Until the line containing "below 2^32. -/" has been reproduced, keep reproducing each line of the material below exactly, starting with the first.

======== DATASET EXCERPTS ========

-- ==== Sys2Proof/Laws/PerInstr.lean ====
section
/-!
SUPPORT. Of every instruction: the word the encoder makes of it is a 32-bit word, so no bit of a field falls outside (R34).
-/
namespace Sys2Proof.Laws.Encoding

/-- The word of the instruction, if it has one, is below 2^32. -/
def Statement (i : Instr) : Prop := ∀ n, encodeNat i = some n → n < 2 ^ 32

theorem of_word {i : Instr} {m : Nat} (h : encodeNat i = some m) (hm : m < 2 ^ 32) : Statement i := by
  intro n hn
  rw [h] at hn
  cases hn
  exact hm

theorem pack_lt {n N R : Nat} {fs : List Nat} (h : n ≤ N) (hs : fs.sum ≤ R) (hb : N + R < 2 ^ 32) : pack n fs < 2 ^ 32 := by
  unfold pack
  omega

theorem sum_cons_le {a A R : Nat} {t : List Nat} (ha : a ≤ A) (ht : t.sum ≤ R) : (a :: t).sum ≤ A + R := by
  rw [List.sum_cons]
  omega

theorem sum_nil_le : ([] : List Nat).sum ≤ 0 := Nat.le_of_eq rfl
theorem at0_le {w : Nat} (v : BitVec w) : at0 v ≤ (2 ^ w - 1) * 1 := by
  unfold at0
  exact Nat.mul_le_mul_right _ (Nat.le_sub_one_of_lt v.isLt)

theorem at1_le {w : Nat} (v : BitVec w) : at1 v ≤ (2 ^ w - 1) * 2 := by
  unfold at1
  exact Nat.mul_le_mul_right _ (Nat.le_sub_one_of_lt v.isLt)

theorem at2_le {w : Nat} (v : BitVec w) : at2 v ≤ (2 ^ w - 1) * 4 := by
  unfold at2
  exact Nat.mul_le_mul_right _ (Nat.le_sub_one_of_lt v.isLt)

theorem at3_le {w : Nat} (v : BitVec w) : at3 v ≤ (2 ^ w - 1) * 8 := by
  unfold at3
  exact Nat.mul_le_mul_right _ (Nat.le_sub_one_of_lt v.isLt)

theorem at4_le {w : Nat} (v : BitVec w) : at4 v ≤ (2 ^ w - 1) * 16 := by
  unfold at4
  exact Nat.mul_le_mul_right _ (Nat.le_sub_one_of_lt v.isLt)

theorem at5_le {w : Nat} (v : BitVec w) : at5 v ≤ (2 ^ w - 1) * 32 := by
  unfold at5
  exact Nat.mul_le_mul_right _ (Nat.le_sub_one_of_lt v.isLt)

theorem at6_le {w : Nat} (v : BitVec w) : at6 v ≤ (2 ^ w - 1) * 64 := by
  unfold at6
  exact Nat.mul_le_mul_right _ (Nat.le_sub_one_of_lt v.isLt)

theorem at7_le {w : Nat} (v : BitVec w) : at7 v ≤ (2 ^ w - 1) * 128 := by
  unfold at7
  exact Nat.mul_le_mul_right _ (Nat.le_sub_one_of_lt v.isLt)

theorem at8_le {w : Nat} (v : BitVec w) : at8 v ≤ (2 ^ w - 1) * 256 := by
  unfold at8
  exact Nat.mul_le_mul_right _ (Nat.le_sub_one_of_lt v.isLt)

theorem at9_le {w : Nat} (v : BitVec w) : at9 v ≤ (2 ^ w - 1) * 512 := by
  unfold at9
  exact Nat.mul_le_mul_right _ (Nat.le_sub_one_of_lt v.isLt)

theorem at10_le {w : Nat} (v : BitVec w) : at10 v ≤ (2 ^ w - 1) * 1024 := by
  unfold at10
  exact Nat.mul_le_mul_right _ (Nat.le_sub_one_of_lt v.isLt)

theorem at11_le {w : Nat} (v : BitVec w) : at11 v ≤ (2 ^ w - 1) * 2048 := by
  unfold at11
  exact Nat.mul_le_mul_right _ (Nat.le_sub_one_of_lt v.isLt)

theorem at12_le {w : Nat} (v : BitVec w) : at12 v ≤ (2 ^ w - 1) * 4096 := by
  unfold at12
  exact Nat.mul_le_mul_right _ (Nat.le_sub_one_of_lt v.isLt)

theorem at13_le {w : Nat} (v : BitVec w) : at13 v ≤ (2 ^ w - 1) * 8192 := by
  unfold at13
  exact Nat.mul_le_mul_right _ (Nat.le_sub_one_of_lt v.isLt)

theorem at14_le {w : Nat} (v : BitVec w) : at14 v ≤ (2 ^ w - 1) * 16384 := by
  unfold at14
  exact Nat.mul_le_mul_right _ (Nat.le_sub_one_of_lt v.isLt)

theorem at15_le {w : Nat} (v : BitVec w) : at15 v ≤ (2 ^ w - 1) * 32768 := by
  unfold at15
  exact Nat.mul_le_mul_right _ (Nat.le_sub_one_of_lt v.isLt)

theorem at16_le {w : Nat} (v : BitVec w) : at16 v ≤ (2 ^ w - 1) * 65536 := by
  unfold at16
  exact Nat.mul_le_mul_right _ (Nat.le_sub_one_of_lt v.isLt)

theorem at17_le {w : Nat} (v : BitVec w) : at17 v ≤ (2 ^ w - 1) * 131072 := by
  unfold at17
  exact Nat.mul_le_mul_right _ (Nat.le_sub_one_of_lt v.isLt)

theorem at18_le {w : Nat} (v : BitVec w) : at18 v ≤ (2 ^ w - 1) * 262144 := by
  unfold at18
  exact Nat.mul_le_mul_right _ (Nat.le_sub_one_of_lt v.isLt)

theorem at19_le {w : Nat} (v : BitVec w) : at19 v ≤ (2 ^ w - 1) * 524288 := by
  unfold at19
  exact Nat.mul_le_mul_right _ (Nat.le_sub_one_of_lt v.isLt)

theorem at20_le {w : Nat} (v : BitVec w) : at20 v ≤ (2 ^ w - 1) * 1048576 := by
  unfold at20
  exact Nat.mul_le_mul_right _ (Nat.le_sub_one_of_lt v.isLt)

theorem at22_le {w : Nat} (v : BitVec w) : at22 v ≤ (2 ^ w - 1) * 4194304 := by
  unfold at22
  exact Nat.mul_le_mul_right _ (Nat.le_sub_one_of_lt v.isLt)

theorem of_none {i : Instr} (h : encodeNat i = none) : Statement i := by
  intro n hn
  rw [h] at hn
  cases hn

========

▶ [OUTPUT FOR THIS EXERCISE]
-- ==== Sys2Proof/Laws/PerInstr.lean ====
section
/-!
SUPPORT. Of every instruction: the word the encoder makes of it is a 32-bit word, so no bit of a field falls outside (R34).
-/
namespace Sys2Proof.Laws.Encoding

/-- The word of the instruction, if it has one, is below 2^32. -/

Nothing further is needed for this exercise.